Stuffed Portobello Mushrooms with Artichokes
Stuffed portobello mushrooms with artichokes
Portobello mushrooms are the powerhouse of the Keto diet!! They have a rich meaty taste, are very low in calories, high in fiber, B vitamins, potassium, and selenium. A natural phytonutrient, portobello mushrooms may fight cancer and are full of anti-oxidants. Artichokes boost the nutrition even more with fiber, vitamins, minerals, folate, vitamins C and K, magnesium, phosphorus, and iron……. These mushrooms are so easy to make and absolutely delicious!!
Equipment
- shallow oven pan lined with parchment paper
- Pastry brush for olive oil
Ingredients
- 4 large portabello mushrooms I have found that Aldi's has the best price, I am able to buy a pack of two portobello mushrooms for $1.99. Walmart's prices are also very reasonable.
- 4 slices smoked provolone cheese May substitute Swiss or Gruyere sliced cheese. You may also use shredded mozzarella cheese.
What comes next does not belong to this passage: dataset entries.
@[simp] theorem retire_mode (g : Governor) : (s.retire g).mode = s.mode := by rw [retire_frame]
@[simp] theorem retire_work (g : Governor) : (s.retire g).work = s.work := by rw [retire_frame]
@[simp] theorem retire_slots (g : Governor) : (s.retire g).slots = s.slots := by rw [retire_frame]
@[simp] theorem retire_captureSeq (g : Governor) : (s.retire g).captureSeq = s.captureSeq := by rw [retire_frame]
@[simp] theorem retire_history (g : Governor) : (s.retire g).history = s.history := by rw [retire_frame]
@[simp] theorem retire_queue (g : Governor) : (s.retire g).queue = s.queue := by rw [retire_frame]
@[simp] theorem retire_banks (g : Governor) : (s.retire g).banks = s.banks := by rw [retire_frame]
@[simp] theorem retire_session (g : Governor) : (s.retire g).session = s.session := by rw [retire_frame]
@[simp] theorem retire_tracker (g : Governor) : (s.retire g).tracker = s.tracker := by rw [retire_frame]
@[simp] theorem retire_timeBase (g : Governor) : (s.retire g).timeBase = s.timeBase := by rw [retire_frame]
@[simp] theorem retire_alerts (g : Governor) : (s.retire g).alerts = s.alerts := by rw [retire_frame]
@[simp] theorem retire_toolLink (g : Governor) : (s.retire g).toolLink = s.toolLink := by rw [retire_frame]
@[simp] theorem retire_porstAsserted (g : Governor) : (s.retire g).porstAsserted = s.porstAsserted := by rw [retire_frame]
@[simp] theorem retire_srstAsserted (g : Governor) : (s.retire g).srstAsserted = s.srstAsserted := by rw [retire_frame]
@[simp] theorem retire_sportResponse (g : Governor) : (s.retire g).sportResponse = s.sportResponse := by rw [retire_frame]
@[simp] theorem retire_mportRequest (g : Governor) : (s.retire g).mportRequest = s.mportRequest := by rw [retire_frame]
@[simp] theorem retire_pending (g : Governor) : (s.retire g).pending = s.pending := by rw [retire_frame]
@[simp] theorem retire_slot (g : Governor) (num : SlotId) : (s.retire g).slot num = s.slot num := by
  simp [slot]
@[simp] theorem retire_track (g : Governor) (u : Tag) : (s.retire g).track u = s.track u := by
  simp [track]
@[simp] theorem retire_order (g : Governor) (v : SourceId) : (s.retire g).order v = s.order v := by
  simp [order]

/-! ### `mapGovernor` -/

@[simp] theorem mapGovernor_table (f : Governor → Governor) : (s.mapGovernor f).table = s.table := rfl
@[simp] theorem mapGovernor_mode (f : Governor → Governor) : (s.mapGovernor f).mode = s.mode := rfl
@[simp] theorem mapGovernor_slots (f : Governor → Governor) : (s.mapGovernor f).slots = s.slots := rfl
@[simp] theorem mapGovernor_captureSeq (f : Governor → Governor) : (s.mapGovernor f).captureSeq = s.captureSeq := rfl
@[simp] theorem mapGovernor_history (f : Governor → Governor) : (s.mapGovernor f).history = s.history := rfl
@[simp] theorem mapGovernor_queue (f : Governor → Governor) : (s.mapGovernor f).queue = s.queue := rfl
@[simp] theorem mapGovernor_banks (f : Governor → Governor) : (s.mapGovernor f).banks = s.banks := rfl
@[simp] theorem mapGovernor_session (f : Governor → Governor) : (s.mapGovernor f).session = s.session := rfl
@[simp] theorem mapGovernor_tracker (f : Governor → Governor) : (s.mapGovernor f).tracker = s.tracker := rfl
@[simp] theorem mapGovernor_timeBase (f : Governor → Governor) : (s.mapGovernor f).timeBase = s.timeBase := rfl
@[simp] theorem mapGovernor_alerts (f : Governor → Governor) : (s.mapGovernor f).alerts = s.alerts := rfl
@[simp] theorem mapGovernor_toolLink (f : Governor → Governor) : (s.mapGovernor f).toolLink = s.toolLink := rfl
@[simp] theorem mapGovernor_porstAsserted (f : Governor → Governor) : (s.mapGovernor f).porstAsserted = s.porstAsserted := rfl
@[simp] theorem mapGovernor_srstAsserted (f : Governor → Governor) : (s.mapGovernor f).srstAsserted = s.srstAsserted := rfl
@[simp] theorem mapGovernor_sportResponse (f : Governor → Governor) : (s.mapGovernor f).sportResponse = s.sportResponse := rfl
@[simp] theorem mapGovernor_mportRequest (f : Governor → Governor) : (s.mapGovernor f).mportRequest = s.mportRequest := rfl
@[simp] theorem mapGovernor_pending (f : Governor → Governor) : (s.mapGovernor f).pending = s.pending := rfl
@[simp] theorem mapGovernor_matchEntry (f : Governor → Governor) (j : Fin 32) : (s.mapGovernor f).matchEntry j = s.matchEntry j := by
  simp [matchEntry]
@[simp] theorem mapGovernor_slot (f : Governor → Governor) (num : SlotId) : (s.mapGovernor f).slot num = s.slot num := by
  simp [slot]
@[simp] theorem mapGovernor_track (f : Governor → Governor) (u : Tag) : (s.mapGovernor f).track u = s.track u := by
  simp [track]
@[simp] theorem mapGovernor_order (f : Governor → Governor) (v : SourceId) : (s.mapGovernor f).order v = s.order v := by
  simp [order]

/-! ### `closeRecord` -/

theorem closeRecord_frame (l : CaptureLink) (f : Slot → Slot) :
    (s.closeRecord l f) = { s with slots := (s.closeRecord l f).slots, alerts := (s.closeRecord l f).alerts } := by
  unfold closeRecord; split <;> rfl

@[simp] theorem closeRecord_table (l : CaptureLink) (f : Slot → Slot) : (s.closeRecord l f).table = s.table := by rw [closeRecord_frame]
@[simp] theorem closeRecord_mode (l : CaptureLink) (f : Slot → Slot) : (s.closeRecord l f).mode = s.mode := by rw [closeRecord_frame]
@[simp] theorem closeRecord_work (l : CaptureLink) (f : Slot → Slot) : (s.closeRecord l f).work = s.work := by rw [closeRecord_frame]
@[simp] theorem closeRecord_captureSeq (l : CaptureLink) (f : Slot → Slot) : (s.closeRecord l f).captureSeq = s.captureSeq := by rw [closeRecord_frame]
@[simp] theorem closeRecord_history (l : CaptureLink) (f : Slot → Slot) : (s.closeRecord l f).history = s.history := by rw [closeRecord_frame]
@[simp] theorem closeRecord_queue (l : CaptureLink) (f : Slot → Slot) : (s.closeRecord l f).queue = s.queue := by rw [closeRecord_frame]
@[simp] theorem closeRecord_banks (l : CaptureLink) (f : Slot → Slot) : (s.closeRecord l f).banks = s.banks := by rw [closeRecord_frame]
@[simp] theorem closeRecord_session (l : CaptureLink) (f : Slot → Slot) : (s.closeRecord l f).session = s.session := by rw [closeRecord_frame]
@[simp] theorem closeRecord_tracker (l : CaptureLink) (f : Slot → Slot) : (s.closeRecord l f).tracker = s.tracker := by rw [closeRecord_frame]
@[simp] theorem closeRecord_timeBase (l : CaptureLink) (f : Slot → Slot) : (s.closeRecord l f).timeBase = s.timeBase := by rw [closeRecord_frame]
@[simp] theorem closeRecord_toolLink (l : CaptureLink) (f : Slot → Slot) : (s.closeRecord l f).toolLink = s.toolLink := by rw [closeRecord_frame]
@[simp] theorem closeRecord_porstAsserted (l : CaptureLink) (f : Slot → Slot) : (s.closeRecord l f).porstAsserted = s.porstAsserted := by rw [closeRecord_frame]
@[simp] theorem closeRecord_srstAsserted (l : CaptureLink) (f : Slot → Slot) : (s.closeRecord l f).srstAsserted = s.srstAsserted := by rw [closeRecord_frame]
@[simp] theorem closeRecord_sportResponse (l : CaptureLink) (f : Slot → Slot) : (s.closeRecord l f).sportResponse = s.sportResponse := by rw [closeRecord_frame]
@[simp] theorem closeRecord_mportRequest (l : CaptureLink) (f : Slot → Slot) : (s.closeRecord l f).mportRequest = s.mportRequest := by rw [closeRecord_frame]
@[simp] theorem closeRecord_pending (l : CaptureLink) (f : Slot → Slot) : (s.closeRecord l f).pending = s.pending := by rw [closeRecord_frame]
@[simp] theorem closeRecord_matchEntry (l : CaptureLink) (f : Slot → Slot) (j : Fin 32) : (s.closeRecord l f).matchEntry j = s.matchEntry j := by
  simp [matchEntry]
@[simp] theorem closeRecord_track (l : CaptureLink) (f : Slot → Slot) (u : Tag) : (s.closeRecord l f).track u = s.track u := by
  simp [track]
@[simp] theorem closeRecord_order (l : CaptureLink) (f : Slot → Slot) (v : SourceId) : (s.closeRecord l f).order v = s.order v := by
  simp [order]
- 2 TB extra virgin olive oil
- 2 TB softened cream cheese
- 2 TB shredded Parmesan cheese
- 1 can artichoke hearts drained and chopped You may use the artichoke hearts in a jar that are in oil, but drain the oil first. I have also found that Aldi's has the best prices.
- 3 cloves garlic minced
- 1 tsp dried oregano
- 1/2 tsp kosher salt
- 1/4 tsp ground black pepper
- 2 TB sun-dried tomatoes This is an optional ingredient, but will add a little pizzazz to your mushrooms!!
Instructions
- Rinse your mushrooms and scoop out the inside with a metal spoon. Dry with a paper towel. Place on a parchment lined oven pan.
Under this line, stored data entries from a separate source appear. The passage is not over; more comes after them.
-- ==== Sys2Proof/Laws/Link.lean ====
section
/-! SUPPORT. What the taking of a command frame comes to, case by case. -/

namespace Sys2Proof.Machine

/-- A period that the Link takes. -/
theorem takePeriod_of_takes {s : State} (h : s.TakesPeriods) (take : State → State) : takePeriod take s = take s := by
  unfold takePeriod
  exact if_neg (by simp [h.1, h.2])

/-- The end of a low period of TL_CS_N that is no period (R147). -/
theorem takePeriod_of_not {s : State} (h : ¬ s.TakesPeriods) (take : State → State) : takePeriod take s = s.deselect := by
  unfold takePeriod
  refine if_pos (Classical.byContradiction fun hn => h ⟨?_, ?_⟩)
  · exact Bool.eq_false_iff.mpr fun hp => hn (.inl hp)
  · exact Bool.eq_false_iff.mpr fun hw => hn (.inr hw)

/-- A command frame that is executed runs, and its answer is stored (R151). -/
theorem linkExecute_of_executes {code seq : Byte} {s : State} (h : s.Executes code seq) (run : State → State × Answer) :
    linkExecute code seq run s = (run s).1.store code seq (run s).2 := by
  unfold linkExecute
  rw [takePeriod_of_takes h.1, if_neg h.2]

/-- A command frame that repeats the stored pair is replayed (R152). -/
theorem linkExecute_of_stored {code seq : Byte} {s : State} {c : StoredCommand} (hp : s.TakesPeriods)
    (h : s.toolLink.stored = some c) (hc : code = c.code) (hq : seq = c.seq) (run : State → State × Answer) :
    linkExecute code seq run s = s.setOutgoing (replayFrame c) := by
  unfold linkExecute
  rw [takePeriod_of_takes hp]
  simp [State.storedPair, h, State.replay, hc, hq]

/-- While PORST_N is low, or the Link waits for TL_CS_N to go high, no frame is taken (R147). -/
theorem linkExecute_of_not {s : State} (h : ¬ s.TakesPeriods) (code seq : Byte) (run : State → State × Answer) :
    linkExecute code seq run s = s.deselect := takePeriod_of_not h _

/-- What a command frame can do: nothing but the rise of TL_CS_N, a replay, or an execution whose answer is stored. -/
theorem linkExecute_cases (code seq : Byte) (run : State → State × Answer) (s : State) :
    linkExecute code seq run s = s.deselect ∨ linkExecute code seq run s = s.replay
      ∨ linkExecute code seq run s = (run s).1.store code seq (run s).2 := by
  by_cases hp : s.TakesPeriods
  · unfold linkExecute
    rw [takePeriod_of_takes hp]
    split
    · exact .inr (.inl rfl)
    · exact .inr (.inr rfl)
  · exact .inl (linkExecute_of_not hp code seq run)

theorem withEntry_of_ge {index : Byte} (h : 32 ≤ index.toNat) (run : Fin 32 → State → State × Answer) (s : State) :
    withEntry index run s = (s, badArg .index) := by
  simp [withEntry, Nat.not_lt.mpr h]

theorem withEntry_of_eq {index : Byte} {i : Fin 32} (h : index.toNat = i.val) (run : Fin 32 → State → State × Answer)
    (s : State) : withEntry index run s = run i s := by
  simp [withEntry, h]

theorem withSlot_of_ge {slot : Byte} (h : 64 ≤ slot.toNat) (run : SlotId → State → State × Answer) (s : State) :
    withSlot slot run s = (s, badArg .slotRange) := by
  simp [withSlot, Nat.not_lt.mpr h]

theorem withSlot_of_eq {slot : Byte} {n : SlotId} (h : slot.toNat = n.val) (run : SlotId → State → State × Answer)
    (s : State) : withSlot slot run s = run n s := by
  simp [withSlot, h]

theorem withEntry_cases (index : Byte) (run : Fin 32 → State → State × Answer) (s : State) :
    withEntry index run s = (s, badArg .index) ∨ ∃ i : Fin 32, index.toNat = i.val ∧ withEntry index run s = run i s := by
  by_cases h : index.toNat < 32
  · exact .inr ⟨⟨index.toNat, h⟩, rfl, by simp [withEntry, h]⟩
  · exact .inl (withEntry_of_ge (Nat.not_lt.mp h) run s)

theorem withSlot_cases (slot : Byte) (run : SlotId → State → State × Answer) (s : State) :
    withSlot slot run s = (s, badArg .slotRange) ∨ ∃ n : SlotId, slot.toNat = n.val ∧ withSlot slot run s = run n s := by
  by_cases h : slot.toNat < 64
  · exact .inr ⟨⟨slot.toNat, h⟩, rfl, by simp [withSlot, h]⟩
  · exact .inl (withSlot_of_ge (Nat.not_lt.mp h) run s)

end Sys2Proof.Machine
end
- Drain and chop the artichoke hearts. In a bowl, mix the artichoke hearts, cream cheese, sun-dried tomatoes, garlic, and shredded Parmesan cheese.
- With a pastry brush, brush the mushrooms with olive oil on each side. Sprinkle with kosher salt, pepper, and oregano. Place in oven for 5-7 minutes on each side until brown in a 400 degree oven.
- Stuff with artichoke mixture and place a slice of cheese on the top of each mushroom. Place back in the oven and bake until the cheese begins to brown, about 10 minutes, at 400 degrees.